Hi @MikeMitchellWebDev, after a brief look, I'm not sure this is a bug.

One question for you: are you setting GOMEMLIMIT to a value below the on-going live heap size?

I think it's about the same as the gctraces show in the OP.

Comment From: mknyszek

What @thepudds says is exactly right, and from the gctraces you posted, it looks like you're oversaturating the limit. AFAICT, you're basically asking the GC to do something impossible, and it's doing its best (with some guardrails to prevent total performance collapse).

I don't think it makes sense to consider a performance comparison between GOGC and GOMEMLIMIT. These are not in competition, but rather compose with each other. With GOGC=3 and no GOMEMLIMIT you're giving the GC headroom equivalent to 3% of your live heap. With GOMEMLIMIT=1GiB, AFAICT, you're giving it zero headroom. At some point, something has to give. Memory usage exceeds 1 GiB, and the GC tries hard (up to a point, ~50% of GOMAXPROCS) to keep it low.

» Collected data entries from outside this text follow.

/-- A segment of an Obtum request on a service bus (R438). -/
def takeSegment (s : State) (n : Bus) (bs : List Byte) : State :=
  let h := leAt bs 0 2
  let index := h % 16384
  let put := fun (r : Option BusReq) => { s with obt := { s.obt with rx := s.obt.rx.set n r } }
  let whole := fun (bytes : List Byte) =>
    let s1 := put none
    { s1 with obt := { s1.obt with reqs := s1.obt.reqs ++ [(.bus n, requestBytes (segmentSize s n) bytes)] } }
  let take := fun (before : List Byte) =>
    let bytes := before ++ bs.drop 2
    if h.testBit 15 then whole bytes else put (some ⟨index + 1, bytes⟩)
  if bs.length ≠ segmentSize s n + 2 then s
  else if index = 0 then take []
  else match s.obt.rx[n] with
    | some r => if r.next = index then take r.bytes else put none
    | none => s

/-- A valid frame placed (R409), with the filter that decides it where neither ingress nor Obtum takes it. -/
def placeFrame (s : State) (n : Bus) (f : CanFrame) (filter : Option (Nat × Bool)) (stamp : W32) : State :=
  match ingressMatch s n f with
  | some (r, k) => takeIngressFrame s r k f
  | none =>
    if serviceBus s n ∧ ¬ f.ide ∧ f.id.toNat = 0x6F0 + unitBit s then takeSegment s n (frameData f)
    else if serviceBus s n ∧ ¬ f.ide ∧ f.id.toNat = 0x6F8 + unitBit s then s
    else match filter with
      | some (k, false) => storeFrame s n f k stamp
      | _ => s

/-- The receive counter after a valid frame (ISO 11898-1): above 127 it returns to a value from 119 to 127.
PRESUMED, log entry 66. -/
def receivedOk (s : State) (n : Bus) : State :=
  let r := (s.mb[n]).rec_
  if r = 0 then s
  else if r ≤ 127 then s.modMb n (fun x => { x with rec_ := r - 1 })
  else
    let f := s.takeFree
    f.1.modMb n (fun x => { x with rec_ := 119 + (Config.freeWord f.2).toNat % 9 })

/-- The timing of an accepted pair (R400, R414). -/
def acceptedTiming (s : State) (n : Bus) (k : Nat) : BitTiming × BitTiming :=
  match s.cht.charter, busRec s n with
  | some c, some b => pairTiming (c.head.div.getD 8 25) (b.rates.getD k (b.nominal, b.data))
  | _, _ => ((s.mb[n]).nom, (s.mb[n]).dat)

/-- A frame received under rate detection (R414): four valid frames in a row accept the pair, one of them with BRS where its rates differ.
DESIGN CHOICE, log entry 68. -/
def detectRate (s : State) (n : Bus) (f : CanFrame) (filter : Option (Nat × Bool)) (stamp : W32) : State :=
  let m := s.mb[n]
  let run := m.ardRun ++ [(f, stamp, filter)]
  let differs : Bool := match (busRec s n).bind (fun b => b.rates[m.ardIdx]?) with | some p => p.1 != p.2 | none => false
  if decide (4 ≤ run.length) && (!differs || run.any (fun x => x.1.brs)) then
    let s1 := notifyBus (s.modMb n (fun x =>
      let y := { x with ard := false, listen := true, found := true, rateIdx := m.ardIdx, ardRun := [] }
      if y.nbtWritten then y else showTiming y (acceptedTiming s n m.ardIdx))) n
    let s2 := postDev s1 0x0705 (mbBlock n) (leBytes 1 n.val ++ leBytes 1 m.ardIdx)
    run.foldl (fun acc x => placeFrame acc n x.1 x.2.2 x.2.1) s2
  else s.modMb n (fun x => { x with ardRun := run })

/-- CAN_FRAME_RECEIVED: a valid frame is taken at the sixth bit of its EOF (R409, R412). A mailbox that was SENDING has lost that
arbitration (R408).
DESIGN CHOICE, log entry 68. -/
def execCanFrameReceived (n : Bus) (f : CanFrame) (x : Arrival) (s : State) : Out :=
  .next (
    let m := s.mb[n]
    let filter := firstFilter s n x.was f
    if !onBus m then s
    else if m.ard then afterFrame (detectRate s n f filter x.sof) n
    else if m.listen then afterFrame (placeFrame s n f filter x.sof) n
    else afterFrame (settleErrors (placeFrame (receivedOk (releaseSending s n) n) n f filter x.sof) n) n)

/-- OBT_GAP_EXPIRY: ING.OBT_GAP ms have passed since the last segment (R438). -/
def execObtGapExpiry (n : Bus) (s : State) : Out := .next { s with obt := { s.obt with rx := s.obt.rx.set n none } }

/-! ### Integration, exceptions and recovery (R397, R398, R414, R416) -/

/-- PROTOCOL_EXCEPTION: a recessive res bit; a frame being transmitted stays pending, but for an expiry or an abort that waited for its end
(R397, R407). A timing set that waited for the frame's end takes effect (R401). -/
def execProtocolException (n : Bus) (s : State) : Out :=
  .next (
    if onBus s.mb[n] then
      setBusPhase (postDev ((releaseSending s n).modMb n (fun x => { useTiming x with pxe := true })) 0x0704 (mbBlock n) (leBytes 1 n.val)) n .integrating
    else s)

/-- BUS_INTEGRATION_END: 11 consecutive recessive bits; the counters keep their values (R398, R401). -/
def execBusIntegrationEnd (n : Bus) (s : State) : Out :=
  .next (
    let m := s.mb[n]
    if m.phase = .integrating then setBusPhase s n (if m.tec < 128 ∧ m.rec_ < 128 then .active else .passive) else s)

/-- BUS_OFF_RECOVERY: 128 occurrences of 11 consecutive recessive bits (R416). -/
def execBusOffRecovery (n : Bus) (s : State) : Out :=
  .next (if (s.mb[n]).phase = .recovering then setBusPhase (s.modMb n (fun x => { x with tec := 0, rec_ := 0 })) n .active else s)

/-- LIFETIME_EXPIRY: a mailbox's lifetime passes; while SENDING it takes effect when the frame ends (R407). -/
def execLifetimeExpiry (n : Bus) (m : Fin 64) (s : State) : Out :=
  .next (
    if (s.mb[n]).lifeOn.getLsbD m.val then
      if mbxState s n m.val = mbPending then endMailbox s n m mbExpired
      else if mbxState s n m.val = mbSending ∧ (s.mb[n]).ending = .none then s.modMb n (fun x => { x with ending := .expired })
      else s
    else s)

/-- ARD_DWELL_EXPIRY: ARD_DWELL ms without a valid frame (R414). -/
def execArdDwellExpiry (n : Bus) (s : State) : Out := .next (if (s.mb[n]).ard ∧ (s.mb[n]).phase ≠ .disabled then nextRate s n else s)

/-! ### Ports that act (R405-R407, R411, R414, R416, R419, R420) -/

/-- A port of controller `n` (R419). -/
def mbPort (n : Bus) (off : Nat) : Nat := 0x1400 + 0x200 * n.val + off

/-- Mailboxes that bit i of port q names. -/
def maskMailboxes (q : Fin 4) (mask : W16) : List (Fin 64) :=
  ((List.finRange 16).filter (fun i => mask.getLsbD i.val)).map (fun i => ⟨16 * q.val + i.val, by omega⟩)

/-- A write to TXSET, TXABORT or TXDONE for an egress mailbox is refused (R405). -/
def mailboxWrite (s : State) (n : Bus) (q : Fin 4) (effect : State → State) : State :=
  if q = 3 ∧ egressBus s n then s.modMb n (fun x => { x with mbxDenied := true }) else effect s

/-- A mailbox made PENDING: ATTEMPTS 0, lifetime started (R406). -/
def setPending (n : Bus) (s : State) (m : Fin 64) : State :=
  let st := mbxState s n m.val
  if st = mbPending ∨ st = mbSending then s
  else
    let a := mbxBase n m.val + 5
    let live := mbxWord s n m.val 3 != 0
    { s with msg := memSet s.msg a (BitVec.ofNat 16 mbPending) }.modMb n (fun x => { x with
      lifeOn := if live then x.lifeOn ||| (1#64 <<< m.val) else x.lifeOn &&& ~~~(1#64 <<< m.val) })

/-- A mailbox aborted, at once or when its frame ends (R407). -/
def abortMailbox (n : Bus) (s : State) (m : Fin 64) : State :=
  let st := mbxState s n m.val
  if st = mbPending then endMailbox s n m mbAborted
  else if st = mbSending ∧ (s.mb[n]).ending = .none then s.modMb n (fun x => { x with ending := .aborted })
  else s

def txsetEffect (n : Bus) (q : Fin 4) (mask : W16) (s : State) : State :=
  mailboxWrite s n q (fun x => (maskMailboxes q mask).foldl (setPending n) x)
def txabortEffect (n : Bus) (q : Fin 4) (mask : W16) (s : State) : State :=
  mailboxWrite s n q (fun x => (maskMailboxes q mask).foldl (abortMailbox n) x)
def txdoneEffect (n : Bus) (q : Fin 4) (mask : W16) (s : State) : State :=
  mailboxWrite s n q (fun x => x.modMb n (fun y => { y with txDone := y.txDone &&& ~~~((mask.setWidth 64) <<< (16 * q.val)) }))

/-- MB_TXSET (R406). -/
def execMbTxset (n : Bus) (q : Fin 4) (mask : W16) (p : Bool) (s : State) : Out :=
  .next (gatedWrite s (mbPort n (8 + q.val)) p (txsetEffect n q mask))

/-- MB_TXABORT (R407). -/
def execMbTxabort (n : Bus) (q : Fin 4) (mask : W16) (p : Bool) (s : State) : Out :=
  .next (gatedWrite s (mbPort n (0xC + q.val)) p (txabortEffect n q mask))

/-- A pop while the FIFO is empty is ignored (R411). -/
def rxfPopEffect (n : Bus) (s : State) : State :=
  s.modMb n (fun x => if x.rxCount = 0 then x else { x with rxHead := (x.rxHead + 1) % 128, rxCount := x.rxCount - 1 })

One could imagine another tuning knob to control how hard the GC works to maintain the memory limit under such conditions. But there are high costs to adding more "knobs" to the GC (see the original GOMEMLIMIT design, #48409). For cross-correlation, this is one possible direction suggested in #58106.

In any case, I don't think there's anything actionable here.